■ DESCRIPTION OF THE TASK ■
What is needed is an exact copy of the lines in the listing below, from the one with "s.status.busy = true → s.status.fault = false →" up to and including the one with "(s.status.busy = false → s.hostReadValue a = s.content", with no other lines.

■ MATERIAL FOR THE TASK ■
/-- R121: `END`, part of the last step of a command that did not fault: `BUSY` is cleared, `DONE` set, `SEQ` returns to
`(IDLE, 0)`, `DCOVF` and all else stay as the command left them, and the core is idle. -/
def Obligations.EndOfACommand : Prop :=
  ∀ (s u : State) (i : Instr), s.isRunning = true → s.seqAction = some (.run i) → s.seqTarget = none →
    exec i s = .next u → u.status.fault = false →
    ∃ t, coreStep s = .next t ∧ t.isIdle = true ∧
      t = { u with status := { u.status with busy := false, done := true }, seq := { ph := .idle, n := 0#4 } }

/-- R107, R150: with no input pending an idle core stays as it is, and an event of a core step changes nothing of it. -/
def Obligations.IdleCoreRests : Prop :=
  ∀ (s : State) (rest : List Event), s.isIdle = true →
    (s.events = [] → step s = .next s) ∧ (s.events = .coreStep :: rest → step s = .next { s with events := rest })

/-! ### The host bus -/

/-- R132: any host write while busy faults, whatever its address and value, is discarded, and leaves all else as the
completed steps left it; no further step is taken; a host read while busy raises nothing. -/
def Obligations.HostWriteWhileBusyFaults : Prop :=
  ∀ (s : State) (a : HAddr) (v : Word), s.status.busy = true → s.status.fault = false →
    s.hostWrite a v = .next { s with
      status := { s.status with fault := true, fcode := .hostWriteBusy, busy := false }
      finfo := a.setWidth 16
      seq := { ph := .faulted, n := s.seq.n } } ∧
    (∀ t, s.hostWrite a v = .next t → coreStep t = .next t) ∧
    (s.hostRead a).status = s.status ∧ (s.hostRead a).finfo = s.finfo

/-- R47: a host read changes nothing of the CORE; it returns the map's content while not busy, reserved addresses and
`CMD` reading 0, and while busy the true value of `STATUS`, `FINFO`, `SEQ` and `ID`. -/
def Obligations.HostReadReturnsTheContent : Prop :=
  ∀ (s : State) (a : HAddr),
    s.hostRead a = { s with rdata := s.hostReadValue a, freeReads := (s.hostRead a).freeReads } ∧
    (s.status.busy = false → s.hostReadValue a = s.content (hostReg a)) ∧
    (s.status.busy = false → a = 0x000#11 → s.hostReadValue a = 0#16) ∧
    s.hostReadValue 0x001#11 = s.status.word ∧ s.hostReadValue 0x003#11 = s.finfo ∧
    s.hostReadValue 0x004#11 = s.seq.word ∧ s.hostReadValue 0x005#11 = 0xA1FA#16

/-- R43, R44, R45: the three data windows: coefficients read and written whole, samples in bits 7:0 with the rest
ignored, the working copy read only. -/
def Obligations.DataWindows : Prop :=
  ∀ (s : State) (v : Word),
    (∀ (b : Fin 25) (i : Fin 16), let a : HAddr := BitVec.ofNat 11 (0x200 + 16 * b.val + i.val)
      (s.status.busy = false → s.hostReadValue a = s.cb[b].coef[i]) ∧
      (s.isIdle = true → ∃ t, s.hostWrite a v = .next t ∧ t = { s with cb := t.cb } ∧
        ∀ (b' : Fin 25) (i' : Fin 16), t.cb[b'].coded = s.cb[b'].coded ∧
          t.cb[b'].coef[i'] = if b' = b ∧ i' = i then v else s.cb[b'].coef[i'])) ∧
    (∀ (p : Plane) (x y : Nat), x < planeWidth p → y < planeWidth p →
      let a : HAddr := BitVec.ofNat 11 (sampleAddr p x y)
      (s.status.busy = false → s.hostReadValue a = (s.memRead p x y).setWidth 16) ∧
      (s.isIdle = true → ∃ t, s.hostWrite a v = .next t ∧ t = { s with px := t.px } ∧
        (s.px.wf = true → t.memRead p x y = v.setWidth 8) ∧
        ∀ a', a' ≠ sampleAddr p x y → t.px.read a' = s.px.read a')) ∧
    (∀ k i : Fin 16, let a : HAddr := BitVec.ofNat 11 (0x400 + 16 * k.val + i.val)
      (s.status.busy = false → s.hostReadValue a = s.wc[k].coef[i]) ∧
      (s.isIdle = true → s.hostWrite a v = .next s))

/-- R49: reserved addresses read 0 and ignore writes when the core is not busy, read-only registers ignore writes, the
reserved bits of `STATUS`, `HDR`, `SEQ`, `CODED_HI` and a sample word read 0 and a write ignores them; while busy the busy arm of R48 comes first. -/
def Obligations.ReservedReadsZeroIgnoresWrites : Prop :=
  ∀ (s : State) (a : HAddr) (v : Word),
    let n := a.toNat
    let unmapped := n = 0x006 ∨ n = 0x007 ∨ (0x00C ≤ n ∧ n ≤ 0x00F) ∨ (0x014 ≤ n ∧ n ≤ 0x1FF) ∨
      (0x390 ≤ n ∧ n ≤ 0x3FF) ∨ (0x500 ≤ n ∧ n ≤ 0x5FF) ∨ 0x780 ≤ n
    let readOnly := n = 0x001 ∨ n = 0x003 ∨ n = 0x004 ∨ n = 0x005 ∨ n = 0x012 ∨ n = 0x013 ∨
      (0x400 ≤ n ∧ n ≤ 0x4FF)
    (unmapped → s.status.busy = false → s.hostReadValue a = 0#16) ∧
    (unmapped ∨ readOnly → s.status.busy = false → s.hostWrite a v = .next s) ∧
    (unmapped ∨ readOnly → s.status.fault = false → s.status.busy = true →
      s.hostWrite a v = .next (s.raiseFault .hostWriteBusy (a.setWidth 16))) ∧
    s.hdr.word &&& 0xF00C#16 = 0#16 ∧ s.codedHi &&& 0xFE00#16 = 0#16 ∧
    s.status.word.extractLsb' 8 8 = 0#8 ∧ s.seq.word.extractLsb' 8 8 = 0#8 ∧
    (s.content (.sample n)).extractLsb' 8 8 = 0#8 ∧
    s.hostWrite 0x002#11 v = s.hostWrite 0x002#11 (v &&& 0x0FF3#16) ∧
    s.hostWrite 0x011#11 v = s.hostWrite 0x011#11 (v &&& 0x01FF#16) ∧
    (0x600 ≤ n → n ≤ 0x77F → s.hostWrite a v = s.hostWrite a (v &&& 0x00FF#16))

/-- R48: an idle host write of a register other than `CMD` completes and changes the content of no other address. -/
def Obligations.HostWriteChangesOneElement : Prop :=
  ∀ (s : State) (a a' : HAddr) (v : Word), s.isIdle = true → a ≠ 0x000#11 → a' ≠ a →
    ∃ t, s.hostWrite a v = .next t ∧ t.hostReadValue a' = s.hostReadValue a' ∧ t.status = s.status ∧
      t.seq = s.seq ∧ t.im = s.im ∧ t.cur = s.cur

/-- R22, R23, R36, R48: what a register reads after an idle write of it: `HDR`, `BMODEr` and the coded flags, reserved
bits ignored. -/
def Obligations.HostWriteReadsBack : Prop :=
  ∀ (s : State) (v : Word), s.isIdle = true →
    (∃ t, s.hostWrite 0x002#11 v = .next t ∧ t.hostReadValue 0x002#11 = v &&& 0x0FF3#16) ∧
    (∀ r : Fin 4, let a : HAddr := BitVec.ofNat 11 (0x008 + r.val)
      ∃ t, s.hostWrite a v = .next t ∧ t.hostReadValue a = v ∧
        ∀ c : Fin 4, t.bmode[4 * r.val + c.val] = v.extractLsb' (4 * c.val) 4) ∧
    (∃ t, s.hostWrite 0x010#11 v = .next t ∧ t.hostReadValue 0x010#11 = v ∧
      ∀ b : Fin 16, t.cb[b.val].coded = v.getLsbD b.val) ∧
    (∃ t, s.hostWrite 0x011#11 v = .next t ∧ t.hostReadValue 0x011#11 = v &&& 0x01FF#16 ∧
      ∀ j : Fin 9, t.cb[16 + j.val].coded = v.getLsbD j.val)

/-- R36: the four flag views, bit by bit; `WPEND` and `WCODED` are read only. -/
def Obligations.FlagViews : Prop :=
  ∀ (s : State) (v : Word), s.status.busy = false →
    (∀ b : Fin 16, (s.hostReadValue 0x010#11).getLsbD b.val = s.cb[b.val].coded) ∧
    (∀ j : Fin 9, (s.hostReadValue 0x011#11).getLsbD j.val = s.cb[16 + j.val].coded) ∧
    (s.hostReadValue 0x011#11).extractLsb' 9 7 = 0#7 ∧
    (∀ k : Fin 16, (s.hostReadValue 0x012#11).getLsbD k.val = true ↔ s.wc[k].tag = .yWithY2) ∧
    (∀ k : Fin 16, (s.hostReadValue 0x013#11).getLsbD k.val = s.wc[k].coded) ∧
    s.hostWrite 0x012#11 v = .next s ∧ s.hostWrite 0x013#11 v = .next s ∧
    (s.isIdle = true → ∃ t, s.hostWrite 0x010#11 v = .next t ∧ t = { s with cb := t.cb } ∧
      ∀ b : Fin 25, t.cb[b] = { s.cb[b] with coded := if b.val < 16 then v.getLsbD b.val else s.cb[b].coded }) ∧
    (s.isIdle = true → ∃ t, s.hostWrite 0x011#11 v = .next t ∧ t = { s with cb := t.cb } ∧
      ∀ b : Fin 25, t.cb[b] = { s.cb[b] with coded := if b.val < 16 then s.cb[b].coded else v.getLsbD (b.val - 16) })

/-- R22, R30, R31: the fields of `STATUS`, `HDR` and `SEQ` stand in the bits the spec gives them; R126, R109, R100, R69,
R71: the numbers of the causes, phases, request kinds, planes and tags; R139: the pins copy three bits of `STATUS`. -/
def Obligations.ControlRegisterLayouts : Prop :=
  (∀ (st : Status) (h : Header) (q : Sequencer),
    (st.word.getLsbD 0 = st.busy ∧ st.word.getLsbD 1 = st.done ∧ st.word.getLsbD 2 = st.fault ∧
      st.word.getLsbD 3 = st.dcovf ∧ st.word.extractLsb' 4 4 = st.fcode.code ∧ st.word.extractLsb' 8 8 = 0#8) ∧
    (h.word.getLsbD 0 = h.pb ∧ h.word.getLsbD 1 = h.hnz ∧ h.word.extractLsb' 2 2 = 0#2 ∧
      h.word.extractLsb' 4 4 = h.ymode ∧ h.word.extractLsb' 8 4 = h.cmode ∧ h.word.extractLsb' 12 4 = 0#4) ∧
    (q.word.extractLsb' 0 4 = q.n ∧ q.word.extractLsb' 4 4 = q.ph.code ∧ q.word.extractLsb' 8 8 = 0#8)) ∧
  (FaultCode.none.code = 0#4 ∧ FaultCode.illegalCmd.code = 1#4 ∧ FaultCode.idctDcNotFinal.code = 2#4 ∧
    FaultCode.whtUncoded.code = 3#4 ∧ FaultCode.whtNoY2.code = 4#4 ∧ FaultCode.whtDstNotPending.code = 5#4 ∧
    FaultCode.hostWriteBusy.code = 6#4) ∧
  (Phase.idle.code = 0#4 ∧ Phase.cPred.code = 1#4 ∧ Phase.cIdct.code = 2#4 ∧ Phase.yPred.code = 3#4 ∧
    Phase.yCopy.code = 4#4 ∧ Phase.yWht.code = 5#4 ∧ Phase.yIdctW.code = 6#4 ∧ Phase.yIdctD.code = 7#4 ∧
    Phase.bPred.code = 8#4 ∧ Phase.bIdct.code = 9#4 ∧ Phase.direct.code = 10#4 ∧ Phase.faulted.code = 15#4) ∧
  (PredKind.chroma.code = 0#2 ∧ PredKind.lumaMb.code = 1#2 ∧ PredKind.lumaSb.code = 2#2) ∧
  (Plane.y.code = 0#2 ∧ Plane.u.code = 1#2 ∧ Plane.v.code = 2#2) ∧
  (Tag.yWithoutY2.code = 0#2 ∧ Tag.yWithY2.code = 1#2 ∧ Tag.y2.code = 2#2 ∧ Tag.uv.code = 3#2) ∧
  (∀ s : State, s.pins = (s.status.word.getLsbD 0, s.status.word.getLsbD 1, s.status.word.getLsbD 2))

/-! ### The fault state and reset -/

/-- R133, R134: a step of a legal state that enters the fault state leaves all data as it was: `BUSY` and `DONE` are 0,
`SEQ` keeps its index, and `CB`, `HDR`, `BMODE`, `WC`, `IM`, `PX` and `CUR` are unchanged. -/
def Obligations.FaultEntryIsPrecise : Prop :=
  ∀ s t : State, s.inv = true → s.status.fault = false → step s = .next t → t.status.fault = true →
    t.status.busy = false ∧ t.status.done = false ∧ t.status.fcode ≠ .none ∧
    t.seq = { ph := .faulted, n := s.seq.n } ∧
    t = { s with
      status := t.status, finfo := t.finfo, seq := t.seq
      events := s.events.tail }

/-- R136: in the fault state the core takes no step, every host write is ignored, and a host read works as when idle. -/
def Obligations.FaultStateIsFrozen : Prop :=
  ∀ s : State, s.inv = true → s.status.fault = true →
    coreStep s = .next s ∧ (∀ (a : HAddr) (v : Word), s.hostWrite a v = .next s) ∧
    (∀ a : HAddr, s.hostReadValue a = s.content (hostReg a))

■ EXERCISE RESULT ■
  ∀ (s : State) (a : HAddr) (v : Word), s.status.busy = true → s.status.fault = false →
    s.hostWrite a v = .next { s with
      status := { s.status with fault := true, fcode := .hostWriteBusy, busy := false }
      finfo := a.setWidth 16
      seq := { ph := .faulted, n := s.seq.n } } ∧
    (∀ t, s.hostWrite a v = .next t → coreStep t = .next t) ∧
    (s.hostRead a).status = s.status ∧ (s.hostRead a).finfo = s.finfo

/-- R47: a host read changes nothing of the CORE; it returns the map's content while not busy, reserved addresses and
`CMD` reading 0, and while busy the true value of `STATUS`, `FINFO`, `SEQ` and `ID`. -/
def Obligations.HostReadReturnsTheContent : Prop :=
  ∀ (s : State) (a : HAddr),
    s.hostRead a = { s with rdata := s.hostReadValue a, freeReads := (s.hostRead a).freeReads } ∧
    (s.status.busy = false → s.hostReadValue a = s.content (hostReg a)) ∧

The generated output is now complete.